A new report finds that venture capital investment in early-stage cybersecurity startups slowed in the second quarter amid ongoing macroeconomic headwinds that include 40-year high inflation and increasing interest rates.
The DataTribe Insights Q2 report found that despite increasing demand for cybersecurity services, particularly amid the ongoing Russian invasion of Ukraine, early-stage cybersecurity deal volume decreased in the quarter from both the previous quarter and a year ago.
Cybersecurity seed deal volume fell in the quarter by 19.5% year-over-year, with 41 deals in the second quarter of 2021. Cybersecurity Series A deals plunged 43%, with 12 deals in the quarter. As a percentage of overall deals, cybersecurity seed deals were down but still in line with historical averages of 3%, while Series A deals have fallen from a peak of 8% in the second quarter of 2020.
Valuations on seed deals have also declined, down to 33% from the first quarter but still 50% higher than the second quarter of 2021. Cybersecurity Series A rounds saw a 10% drop in median valuation from $45 million to $40 million, though that was 23% higher than a year ago.
The report notes that although PitchBook’s data showed a decline in early-stage cybersecurity deal volume and valuations, DataTribe continues to see a robust and quality flow of cybersecurity companies.
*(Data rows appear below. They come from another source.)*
-- ==== Sys2Proof/Certificates/Slice0/Obligations.lean ====
section
/-! DEFINITION. The statements for the provers, family by family. Each cites the rules of spec/ that it formalises; `OBLIGATIONS.json` lists
them. -/

open Sys2Proof Sys2Proof.Machine

/-! ### The queue and the whole machine -/

/-- A step is `exec` of the command at the front of the queue, on the state with the queue's rest; an empty queue idles (DESIGN CHOICE,
log 2). -/
def Obligations.StepRunsFrontCommand : Prop :=
  (∀ (c : Instr) (rest : List Instr) (s : State), step { s with pending := c :: rest } = exec c { s with pending := rest }) ∧
  ∀ s : State, s.pending = [] → step s = .next s

/-- No state refuses a well-formed command, and no command takes from or adds to the queue: only the step does (model's interface, log 2). The queue
keeps the order of R47, R50 and R51, whatever the order of arrival; places that the spec does not rank are the model's choice (log 13). -/
def Obligations.CommandsLeaveQueue : Prop :=
  (∀ (c : Instr) (s : State), c.wf = true → ∃ t, exec c s = .next t) ∧
  (∀ (c : Instr) (s t : State), exec c s = .next t → t.pending = s.pending) ∧
  ∀ (c d : Instr) (s : State), endsTick c = false → endsTick d = false → earlyOf s c = none → earlyOf s d = none →
    placeRank s c ≠ placeRank s d → s.post [c, d] = s.post [d, c]

/-- R36 holds the duty within 8/16 and 16/16, whatever command is carried out; and every step keeps the one canonical form of the stores
(the model's own, log 5). -/
def Obligations.StepKeepsInvariant : Prop :=
  ∀ s t : State, Inv s → step s = .next t → Inv t

/-- The machine right after reset meets the invariant. -/
def Obligations.ResetMeetsInvariant : Prop := Inv State.reset

/-- The machine right after reset: TICK_NOW 0 (R43), DEVICE in BOOT (R112), every register at its reset value. -/
def Obligations.ResetState : Prop :=
  State.reset.pending = [] ∧ State.reset.time.tickNow = 0 ∧ devState State.reset = stBoot ∧
  (∀ (p : Page) (off : Nat), regVal State.reset p off = regReset p off) ∧
  (∀ (p : Page) (slot : Nat), ctrVal State.reset p slot = 0) ∧ (∀ i : Nat, tallyVal State.reset i = 0) ∧ ∀ a : Nat, memByte State.reset a = unlisted

/-! ### Register accesses -/

/-- A rejected write (R105): the record of R92, counter slot 0, and no other effect. A write of PW_CMD also shows in PW_STAT (R543). -/
def Obligations.RejectedWrite : Prop :=
  ∀ (s : State) (r : Req) (p : Page) (off : Nat) (v : Word) (st : Status),
    pageOk p = true → off < 0x1000 → off % 4 = 0 → reaches s r = true → judge s r p off v false = some st →
    ¬ (p = partPage 0 ∧ off = 0x700) →
    ∃ t, exec (.registerWrite r (BitVec.ofNat 26 (regKey p off)) .b4 (v.setWidth 64)) s = .next t ∧
      t.reply = ⟨st, 0⟩ ∧
      field (regVal t p 0x01C) 15 0 = off ∧ field (regVal t p 0x01C) 23 16 = statusCode st ∧
      field (regVal t p 0x01C) 31 24 = min (field (regVal s p 0x01C) 31 24 + 1) 255 ∧
      Counted s t p 0 1 ∧
      RegsBut [regKey p 0x01C] s t ∧ CtrsBut [ctrKey p 0] s t ∧ t = { withBlock t s with reply := t.reply }

/-- The first three places of R104's order. -/
def Obligations.WriteJudgedInOrder : Prop :=
  ∀ (s : State) (r : Req) (p : Page) (off : Nat) (v : Word),
    (rightOf s r p off ≠ .full → judge s r p off v false = some .ownerDenied) ∧
    (writeDenied s r p off v = false → (off < 0x100 ∨ some .ownerDenied ∉ blockCheck s r p off v) → inReset s (pageOwner s p) = true →
      judge s r p off v false = some .busyReset) ∧
    (writeDenied s r p off v = false → inReset s (pageOwner s p) = false → off ≠ 0x018 → off ≠ 0x008 → 0x20 ≤ off → off < 0x100 →
      v &&& ~~~(writableBits p off) ≠ 0 → judge s r p off v false = some .reservedSet)

/-- The rights of a function that does not own a page (R96). -/
def Obligations.StrangersCannotWrite : Prop :=
  ∀ (s : State) (q : Part) (p : Page) (off : Nat), pageOwner s p ≠ q.val →
    rightOf s (.host q) p off ≠ .full ∧
    (off < 8 ∨ 0x24 ≤ off ∧ off < 0x28 → rightOf s (.host q) p off = .read) ∧
    (q.val = 0 → off < 0x100 → rightOf s (.host q) p off = .read) ∧
    (0x100 ≤ off → pageShared s p = false → rightOf s (.host q) p off = .none) ∧
    (0x100 ≤ off → pageShared s p = true → rightOf s (.host q) p off = .read)

/-- The commands of a register access that no other row names. -/
def Obligations.AccessEffects : Prop :=
  (∀ (s : State) (r : Req) (p : Page) (off : Nat) (v : Word), Accepted s r p off v →
    exec (.registerWrite r (BitVec.ofNat 26 (regKey p off)) .b4 (v.setWidth 64)) s = .next { accept s p off v with reply := ⟨.ok, 0⟩ }) ∧
  (∀ (s : State) (r : Req) (a : BitVec 26) (v : DWord), reaches s r = true → a.toNat % 8 = 0 →
    let x := write32 s r a.toNat a.toNat (v.setWidth 32) false
    let y := write32 x.1 r (a.toNat + 4) (a.toNat + 4) ((v >>> 32).setWidth 32) false
    exec (.registerWrite r a .b8 v) s = .next { y.1 with reply := ⟨if x.2 = .ok then y.2 else x.2, 0⟩ }) ∧
  (∀ (s : State) (r : Req) (p : Page) (v : Word), Accepted s r p 0x014 v →
    ∃ t, exec (.registerWrite r (BitVec.ofNat 26 (regKey p 0x014)) .b4 (v.setWidth 64)) s = .next t ∧ t.reply = ⟨.ok, 0⟩ ∧
      regVal t p 0x014 &&& errMask p = v ∧ RegsBut [regKey p 0x014] s t ∧ t = { withBlock t s with reply := t.reply }) ∧
  (∀ (s : State) (r : Req) (a : BitVec 26) (v : Word), reaches s r = true → a.toNat % 4 = 0 → pageAt a.toNat = none →
    ∃ t, exec (.unmappedWrite r a v) s = .next t ∧ t.reply = ⟨.ok, 0⟩ ∧ Flagged t devPage 0 ∧
      regVal t devPage 0x110 = BitVec.ofNat 32 (a.toNat + reqPart r * 2 ^ 26) ∧ Counted s t devPage 1 1 ∧
      RegsBut [regKey devPage 0x110, regKey devPage 0x010] s t ∧ CtrsBut [ctrKey devPage 1] s t ∧ t = { withBlock t s with reply := t.reply }) ∧
  (∀ (s : State) (r : Req) (a : BitVec 26) (z : AccSize) (p : Page), reaches s r = true → z ≠ .b8 → a.toNat % sizeBytes z = 0 →
    pageAt (a.toNat - a.toNat % 4) = some p → rightOf s r p (pageOff (a.toNat - a.toNat % 4)) = .none →
    ∃ t, exec (.deniedRead r a z) s = .next t ∧ t.reply = ⟨.ownerDenied, 0⟩ ∧
      regVal t devPage 0x114 = BitVec.ofNat 32 (a.toNat + reqPart r * 2 ^ 26) ∧ Counted s t devPage 2 1 ∧
      RegsBut [regKey devPage 0x114] s t ∧ CtrsBut [ctrKey devPage 2] s t ∧ t = { withBlock t s with reply := t.reply }) ∧
  (∀ (s : State) (r : Req) (p : Page), Readable s r p 0x01C → isOwner s r p 0x01C = true → smFind s.rcTick (regKey p 0x01C) = none →
    ∃ t, exec (.clearingRead r (BitVec.ofNat 26 (regKey p 0x01C)) .b4) s = .next t ∧ t.reply = ⟨.ok, (regVal s p 0x01C).setWidth 64⟩ ∧
      regVal t p 0x01C = 0 ∧ RegsBut [regKey p 0x01C] s t ∧ t = { withBlock t s with reply := t.reply, latch := t.latch }) ∧
  (∀ (s : State) (r : Req) (p : Page) (off : Nat) (row : RegRow), Readable s r p off → isOwner s r p off = true → regRow p off = some row →
    row.rc ≠ 0 → inWindow off = false → isLatched p off = false → unpowered s p = false → foreignStream s r p off = false →
    ¬ (p.cls = .ptp ∧ off = 0x120) → ¬ (p.cls = .c ∧ off = 0x10C) →
    ∃ t, exec (.clearingRead r (BitVec.ofNat 26 (regKey p off)) .b4) s = .next t ∧ t.reply = ⟨.ok, (readValue s p off).setWidth 64⟩ ∧
      regVal t p off = (match smFind s.rcTick (regKey p off) with
        | some x => x.2
        | none => 0) ∧
      RegsBut [regKey p off] s t ∧ t = { withBlock t s with reply := t.reply, latch := t.latch }) ∧
  (∀ (s : State) (r : Req) (a : BitVec 26) (z : AccSize), reaches s r = true → a.toNat % sizeBytes z ≠ 0 →
    exec (.clearingRead r a z) s = .next { s with reply := ⟨.range, 0⟩ } ∧ exec (.deniedRead r a z) s = .next { s with reply := ⟨.range, 0⟩ }) ∧
  (∀ (s : State) (r : Req) (p : Page) (slot : Fin 24), Readable s r p (0x40 + 8 * slot.val) →
    ∃ t, exec (.counterLowWordRead r p slot) s = .next t ∧
      t.reply = ⟨.ok, (showWord s p (0x40 + 8 * slot.val)).setWidth 64⟩ ∧
      smGet 0 t.latch (latchKey r (regKey p (0x44 + 8 * slot.val))) = showWord s p (0x44 + 8 * slot.val) ∧
      t = { s with reply := t.reply, latch := t.latch })

/-- SOFT_RESET, PG_CTRL_ENABLE, ERROR_INJECT, PAGE_LOCK, DEV_LEVEL_WRITE and DEV_PRESET, accepted. -/
def Obligations.HeaderCommands : Prop :=
  (∀ (s : State) (r : Req) (p : Page) (en : Bool), Accepted s r p 0x008 (if en then 3 else 2) →
    ∃ t, exec (.softReset r p en) s = .next t ∧ t = { s with atTick := s.atTick ++ [.softReset p en], reply := ⟨.ok, 0⟩ }) ∧
  (∀ (s : State) (r : Req) (p : Page) (en : Bool), Accepted s r p 0x008 (if en then 1 else 0) →
    ∃ t, exec (.pgCtrlEnable r p en) s = .next t ∧ enabled t p = en ∧ t.reply = ⟨.ok, 0⟩ ∧ t.mem.cells = s.mem.cells) ∧
  (∀ (s : State) (r : Req) (p : Page), Accepted s r p 0x008 1 → (p.cls = .device ∨ p.cls = .tally ∨ p.cls = .mailbox ∨ p.cls = .part) →
    ∃ t, exec (.pgCtrlEnable r p true) s = .next t ∧ enabled t p = true ∧ RegsBut [regKey p 0x008] s t ∧
      t = { s with regs := t.regs, reply := ⟨.ok, 0⟩ }) ∧
  (∀ (s : State) (r : Req) (p : Page), Accepted s r p 0x008 1 → (p.cls = .c ∨ p.cls = .aphy) → pgState s p = 0 →
    ∃ t, exec (.pgCtrlEnable r p true) s = .next t ∧ enabled t p = true ∧ pgState t p = (if p.cls = .c then ccRun else apDown) ∧
      RegsBut [regKey p 0x008, regKey p 0x00C, regKey p 0x028] s t ∧ t = { s with regs := t.regs, reply := ⟨.ok, 0⟩ }) ∧
  (∀ (s : State) (r : Req) (p : Page) (bits : Word), Accepted s r p 0x018 bits →
    ∃ t, exec (.errorInject r p bits) s = .next t ∧ t.reply = ⟨.ok, 0⟩ ∧
      t.atTick = s.atTick ++ (((List.range 32).filter fun n => bit bits n).map fun n => BAct.errFlag p n) ∧
      t = { s with atTick := t.atTick, reply := t.reply }) ∧
  (∀ (s : State) (r : Req) (p : Page), Accepted s r p 0x020 (regVal s p 0x020 ||| 0x100#32) →
    ∃ t, exec (.pageLock r p) s = .next t ∧ pageLocked t p = true ∧ pageOwner t p = pageOwner s p ∧ RegsBut [regKey p 0x020] s t ∧
      t = { s with regs := t.regs, reply := ⟨.ok, 0⟩ }) ∧
  (∀ (s : State) (r : Req) (level : Byte), Accepted s r devPage 0x108 (level.setWidth 32) →
    ∃ t, exec (.devLevelWrite r level) s = .next t ∧ t.atTick = s.atTick ++ [.level level] ∧
      RegsBut [regKey devPage 0x108] s t ∧ t = { s with regs := t.regs, atTick := t.atTick, reply := ⟨.ok, 0⟩ }) ∧
  (∀ (s : State) (r : Req) (n : Part), Accepted s r devPage 0x11C (BitVec.ofNat 32 n.val) →
    ∃ t, exec (.devPreset r n) s = .next t ∧ t.atTick = s.atTick ++ [.presetBegin n.val] ∧
      RegsBut [regKey devPage 0x11C] s t ∧ t = { s with regs := t.regs, atTick := t.atTick, reply := ⟨.ok, 0⟩ })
“In our talks, founders generally understood that capital was scarcer and seemed more open to lower valuations,” the report states. “In the long run, realistic valuations will better serve seed-stage entrepreneurs as they raise future rounds of capital.”
The report also highlighted what’s described as a clear and present danger to industrial environments. The second quarter saw the rise of Pipedream, an industrial control systems malware toolset that targets ICS and operational technology networks.
The Pipedream malware allows attackers to download data, alter devices, surveil industrial environments, identify high-value targets and launch attacks against sensitive systems. The report says there’s a massive destructive potential in these attacks, up to and including loss of life – and defending against them is critical.
The rise of Web3 hacks was also noted as a rising trend. There were 290 recorded attacks in the sector in the second quarter, resulting in a 170% increase in attacks where more than $100,000 in cryptocurrency was lost or stolen.